Karin Blough, St. Vrain’s student services coordinato­r, said the district doesn’t have a single case in Boulder County truancy court this year, with all the cases instead going through the review team.

“It really falls in line with what we’ve been doing and the national trends,” she said. “The whole goal is to keep families out of court. We want to support the family to get access to services.”

In Boulder Valley, six cases are in truancy court and the rest are going through the review team process. Parents can choose between the two, and occasional­ly will ask for court in the hope that a student will take it more seriously, Suarez said.

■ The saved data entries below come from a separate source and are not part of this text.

-- ==== Sys2Proof/Tests/Slice0.lean ====
section
/-! SUPPORT. Small states, tests from the spec's worked examples, ill-formed commands for the checks of WellFormed, and for each
statement with premises a named state and operands that meet them, part by part. -/

set_option linter.unusedVariables false

namespace Sys2Proof.Tests
open Sys2Proof.Machine

/-- A state in a mode, everything else as at reset. -/
def st (m : Mode) : State := { glb := { mode := m } }

/-- Boot at a step. -/
def bt (n : Nat) : State := { glb := { mode := .boot, bootStep := n } }

/-! The bring-up image of chapter 03, as the table there writes it out. -/

def image0 : List Byte :=
  [0x4C, 0x59, 0x49, 0x4D, 0x01, 0x00, 0x40, 0x00, 0x40, 0x0E, 0x00, 0x00, 0x07, 0x00, 0x00, 0x00,
   0x03, 0x00, 0x04, 0x00, 0x40, 0x00, 0x00, 0x00, 0x00, 0x01, 0x00, 0x00, 0xC0, 0xA1, 0x00, 0x64,
   0x02, 0x00, 0x00, 0x00, 0x01, 0x00, 0x04, 0x00, 0x00, 0x00, 0x23, 0x01, 0x00, 0x00, 0x00, 0x00,
   0x00, 0x00, 0x00, 0x00, 0x00, 0x00, 0x00, 0x00, 0x00, 0x00, 0x00, 0x00, 0x00, 0x00, 0x00, 0x00]
def image1 : List Byte :=
  [0x01, 0x00, 0x00, 0x00, 0x80, 0x00, 0x00, 0x00, 0x20, 0x00, 0x00, 0x00, 0x00, 0x00, 0x00, 0x00,
   0x02, 0x00, 0x00, 0x00, 0xA0, 0x00, 0x00, 0x00, 0x20, 0x00, 0x00, 0x00, 0x00, 0x00, 0x00, 0x00,
   0x03, 0x00, 0x00, 0x00, 0xC0, 0x00, 0x00, 0x00, 0x20, 0x00, 0x00, 0x00, 0x00, 0x00, 0x00, 0x00,
   0x04, 0x00, 0x00, 0x00, 0xE0, 0x00, 0x00, 0x00, 0x20, 0x00, 0x00, 0x00, 0x00, 0x00, 0x00, 0x00]
def image2 : List Byte :=
  [0xE8, 0x03, 0x00, 0x00, 0x78, 0x00, 0x00, 0x00, 0x05, 0x00, 0x00, 0x00, 0x64, 0x00, 0x00, 0x00,
   0x00, 0x19, 0x0F, 0x00, 0x08, 0x08, 0x08, 0x08, 0x00, 0x00, 0x00, 0x00, 0x00, 0x00, 0x00, 0x00,
   0x01, 0x00, 0x03, 0x00, 0x71, 0x00, 0x00, 0x00, 0x00, 0x00, 0x00, 0x00, 0x00, 0x00, 0x00, 0x00,
   0x01, 0x00, 0x04, 0x00, 0x70, 0x00, 0x00, 0x00, 0x0A, 0x00, 0x00, 0x00, 0x00, 0x00, 0x00, 0x00]
def image3 : List Byte :=
  [0x00, 0x01, 0x0F, 0x00, 0x00, 0x00, 0x00, 0x00, 0x00, 0x40, 0x00, 0x00, 0x00, 0x00, 0x00, 0x00,
   0x01, 0x02, 0x30, 0x00, 0x00, 0x40, 0x00, 0x00, 0x00, 0x40, 0x00, 0x00, 0x00, 0x00, 0x00, 0x00,
   0x00, 0x00, 0x00, 0x00, 0x00, 0x00, 0x00, 0x00, 0x00, 0x40, 0x00, 0x00, 0x00, 0x00, 0x00, 0x00,
   0x01, 0x00, 0x00, 0x00, 0x00, 0x00, 0x00, 0x00, 0x00, 0x40, 0x00, 0x00, 0x00, 0x00, 0x00, 0x00]
def image4 : List Byte :=
  [0x40, 0x0D, 0x00, 0x00, 0x40, 0x00, 0xED, 0x0C, 0x00, 0x00, 0x00, 0x00, 0x00, 0x00, 0x00, 0x00]
/-- The bring-up image of chapter 03, its signature bytes and pad as zeros (the verdicts are operands). -/
def bringUp : List Byte := image0 ++ image1 ++ image2 ++ image3 ++ image4 ++ List.replicate 3376 0

/-- Standby in which step 9 is due: bay 0 in group 0, the cocoon scanned, the line released. -/
def step9St : State := { glb := { mode := .standby, step9 := true }, cfg := { valid := true, romFw := false, sections := [(0x0E, 0, [1] ++ List.replicate 23 0)] }, coc := { up := true, formatted := true, scanned := true }, tdm := { grp0 := { claimed := true } } }

/-- Bytes as the cells of a memory. -/
def cells : List Byte → Nat → List Host.Cell
  | [], _ => []
  | b :: r, n => (n, b) :: cells r (n + 1)

/-- Boot at step 4 with the bring-up image in slot A (signatures and pad left erased) and the owner key of slot 0 enrolled. -/
def withImage : State := { glb := { mode := .boot, bootStep := 4 }, trs := { owner := [(0, { enrolled := true, keysOk := true })] }, nor := {
  flash := cells (image0 ++ image1 ++ image2 ++ image3 ++ image4) 0, sizeA := some 67108864, sizeB := some 67108864, hdrA := true } }

/-- Boot at step 5 with the sections of the bring-up image. -/
def withConfig : State := { glb := { mode := .boot, bootStep := 5 }, cfg := { valid := true, header := image0, sections := [
  (1, 128, image2.take 32), (2, 160, image2.drop 32), (3, 192, image3.take 32), (4, 224, image3.drop 32)] } }
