-- ==== Sys2Proof/Machine/Packets.lean ====
section
/-! DEFINITION. The meanings of the seven packet kinds: the RX step of an engine that takes the valid packet
(30_encoding.md R96; 41_sender.md R150; 42_receiver.md R200). The sequence field is read where R98 says so. -/

namespace Sys2Proof.Machine

open Sys2Proof

/-- FILE_REQUEST: R154 in `S_AWAIT_REQ`; ignored elsewhere (R153, R203). -/
def execFileRequest (e : Engine) (_seq : SeqNo) (path : Bytes) (s : State) : Host.Outcome State Fault Refusal :=
  match e with
  | .sender => outcome (sTakeFileRequest path s)
  | .receiver => outcome (rTakeUnexpected s)

/-- DATA: R206 in `R_REQ_SENT`, R210 in `R_RECEIVING`; ignored elsewhere. -/
def execData (e : Engine) (seq : SeqNo) (payload : Bytes) (s : State) : Host.Outcome State Fault Refusal :=
  match e with
  | .sender => outcome (sTakeUnexpected s)
  | .receiver => outcome (rTakeData seq payload s)

/-- ACK: R159 in `S_SEND_WAIT`; ignored elsewhere. The sequence field is not read. -/
def execAck (e : Engine) (_seq : SeqNo) (next : SeqNo) (s : State) : Host.Outcome State Fault Refusal :=
  match e with
  | .sender => outcome (sTakeAck next s)
  | .receiver => outcome (rTakeUnexpected s)

/-- FILE_NOT_FOUND: R208 in `R_REQ_SENT` and `R_RECEIVING`; ignored elsewhere. -/
def execFileNotFound (e : Engine) (seq : SeqNo) (s : State) : Host.Outcome State Fault Refusal :=
  match e with
  | .sender => outcome (sTakeUnexpected s)
  | .receiver => outcome (rTakeFileNotFound seq s)

/-- FILE_NOT_FOUND_ACK: R166 in `S_SEND_WAIT` and `S_DONE_WAIT`, R167 in `S_MISSING`; ignored elsewhere. -/
def execFileNotFoundAck (e : Engine) (_seq : SeqNo) (s : State) : Host.Outcome State Fault Refusal :=
  match e with
  | .sender => outcome (sTakeFileNotFoundAck s)
  | .receiver => outcome (rTakeUnexpected s)

/-- DONE: R207 in `R_REQ_SENT` and `R_RECEIVING`; ignored elsewhere. -/
def execDone (e : Engine) (seq : SeqNo) (s : State) : Host.Outcome State Fault Refusal :=
  match e with
  | .sender => outcome (sTakeUnexpected s)
  | .receiver => outcome (rTakeDone seq s)

/-- DONE_ACK: R163 in `S_DONE_WAIT`, R166 in `S_SEND_WAIT`; ignored elsewhere. -/
def execDoneAck (e : Engine) (_seq : SeqNo) (s : State) : Host.Outcome State Fault Refusal :=
  match e with
  | .sender => outcome (sTakeDoneAck s)
  | .receiver => outcome (rTakeUnexpected s)

end Sys2Proof.Machine
end

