/-- R169: an empty file is answered DONE 0 at once, with no DATA. -/
def Obligations.EmptyFileIsDoneAtOnce : Prop :=
  ∀ (s : State) (seq : SeqNo) (path : Bytes), s.snd.state = .awaitReq → s.cfg.fs.lookup path = some [] →
    ∃ t m, exec (.fileRequest .sender seq path) s = .next t ∧ t.snd.state = .doneWait ∧
      t.snd.maxSequence = some m ∧ m.toInt = -1 ∧ t.snd.windowEnd.toInt = -1 ∧
      t.out = s.out ++ [.tx .sender (frame 0x05#8 0#32 [])]

/-- R159, R160: an ACK in `S_SEND_WAIT`. Above `windowStart` it advances the window, whose slots then hold
their chunks and no others, and the new window or DONE is sent; at or below, the window is sent again. -/
def Obligations.AckAdvancesOrResendsTheWindow : Prop :=
  ∀ (s : State) (seq next : SeqNo) (img : Bytes), s.snd.state = .sendWait → FileOpened s.snd img →
    WindowBounded s.snd img → WindowBuffered s.snd img →
    (s.snd.windowStart.toNat < next.toNat →
      exec (.ack .sender seq next) s = .next { s with
        snd := { s.snd with
          toCount := 0
          windowStart := next
          windowEnd := BitVec.ofInt 33 (windowEndOf next.toNat (maxSequenceOf img.length))
          wbuf := chunkSlots img next.toNat (windowCount next.toNat (windowEndOf next.toNat (maxSequenceOf img.length))) ++
            List.replicate (5 - windowCount next.toNat (windowEndOf next.toNat (maxSequenceOf img.length))) none
          state := if maxSequenceOf img.length < (next.toNat : Int) then .doneWait else .sendWait }
        out := s.out ++
          if maxSequenceOf img.length < (next.toNat : Int) then [.tx .sender (frame 0x05#8 next [])]
          else dataBurst img next.toNat (windowCount next.toNat (windowEndOf next.toNat (maxSequenceOf img.length))) }) ∧
    (next.toNat ≤ s.snd.windowStart.toNat →
      exec (.ack .sender seq next) s = .next { s with
        snd := { s.snd with toCount := 0 }
        out := s.out ++ dataBurst img s.snd.windowStart.toNat
          (windowCount s.snd.windowStart.toNat s.snd.windowEnd.toInt) })

/-- R161, R162: TIMEOUT in `S_SEND_WAIT` resends the identical window, or ends the session at the cap. -/
def Obligations.SenderTimeoutResendsTheWindow : Prop :=
  ∀ (s : State) (img : Bytes), s.snd.state = .sendWait → WindowBuffered s.snd img →
    ((∃ n, s.cfg.retryCap = some n ∧ n ≤ s.snd.toCount + 1) →
      exec .timeoutS s = .next { s with
        snd := { s.snd with toCount := s.snd.toCount + 1, status := .retryExhausted, state := .terminated }
        out := s.out ++ [.endSession .sender .retryExhausted] }) ∧
    ((∀ n, s.cfg.retryCap = some n → s.snd.toCount + 1 < n) →
      exec .timeoutS s = .next { s with
        snd := { s.snd with toCount := s.snd.toCount + 1 }
        out := s.out ++ dataBurst img s.snd.windowStart.toNat
          (windowCount s.snd.windowStart.toNat s.snd.windowEnd.toInt) })

/-- R164: TIMEOUT in `S_DONE_WAIT` ends the session; DONE is not resent. -/
def Obligations.SenderTimeoutAfterDoneEndsTheSession : Prop :=
  ∀ s : State, s.snd.state = .doneWait →
    exec .timeoutS s = .next { s with
      snd := { s.snd with status := .doneUnacked, state := .terminated }
      out := s.out ++ [.endSession .sender .doneUnacked] }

Last school year, the review team worked with 39 families, with 26 referred to Mental Health Partners for counseling.

Other referrals for services for the students included mentors, Workforce Boulder County to earn a GED and recreation options like the Longmont Youth Center and soccer and dance teams. For the parents, referrals included local family resource centers like Lafayette’s Sister Carmen Community Center.

So far this school year, 26 families are working with the review team.

Along with the 20th Judicial District and the two school districts, the partnershi­p includes Mental Health Partners, Boulder County Housing and Human Services and Boulder’s Voices For Children CASA.

Voices for Children so far has appointed 17 CASAs, or court appointed special advocates, to truant kids through the new program — and is a actively recruiting volunteers to work with both truant kids and kids in dependency and neglect cases.

While there’s not enough data yet to say if the changes are working to reduce truancy numbers, CASA executive director Jacob Harmon said, the kids who are working with advocates are “almost exclusivel­y attending school more.”

“It’s a program we are 100 percent committed to because we know it’s making a difference,” he said. “We just don’t know how to quantify it yet.”

Coordinati­ng the project is Boulder County’s IMPACT, or Integrated Managed Partnershi­p for Adolescent and Child Community Treatment, a 12-agency partnershi­p created to serve the highest risk kids and families.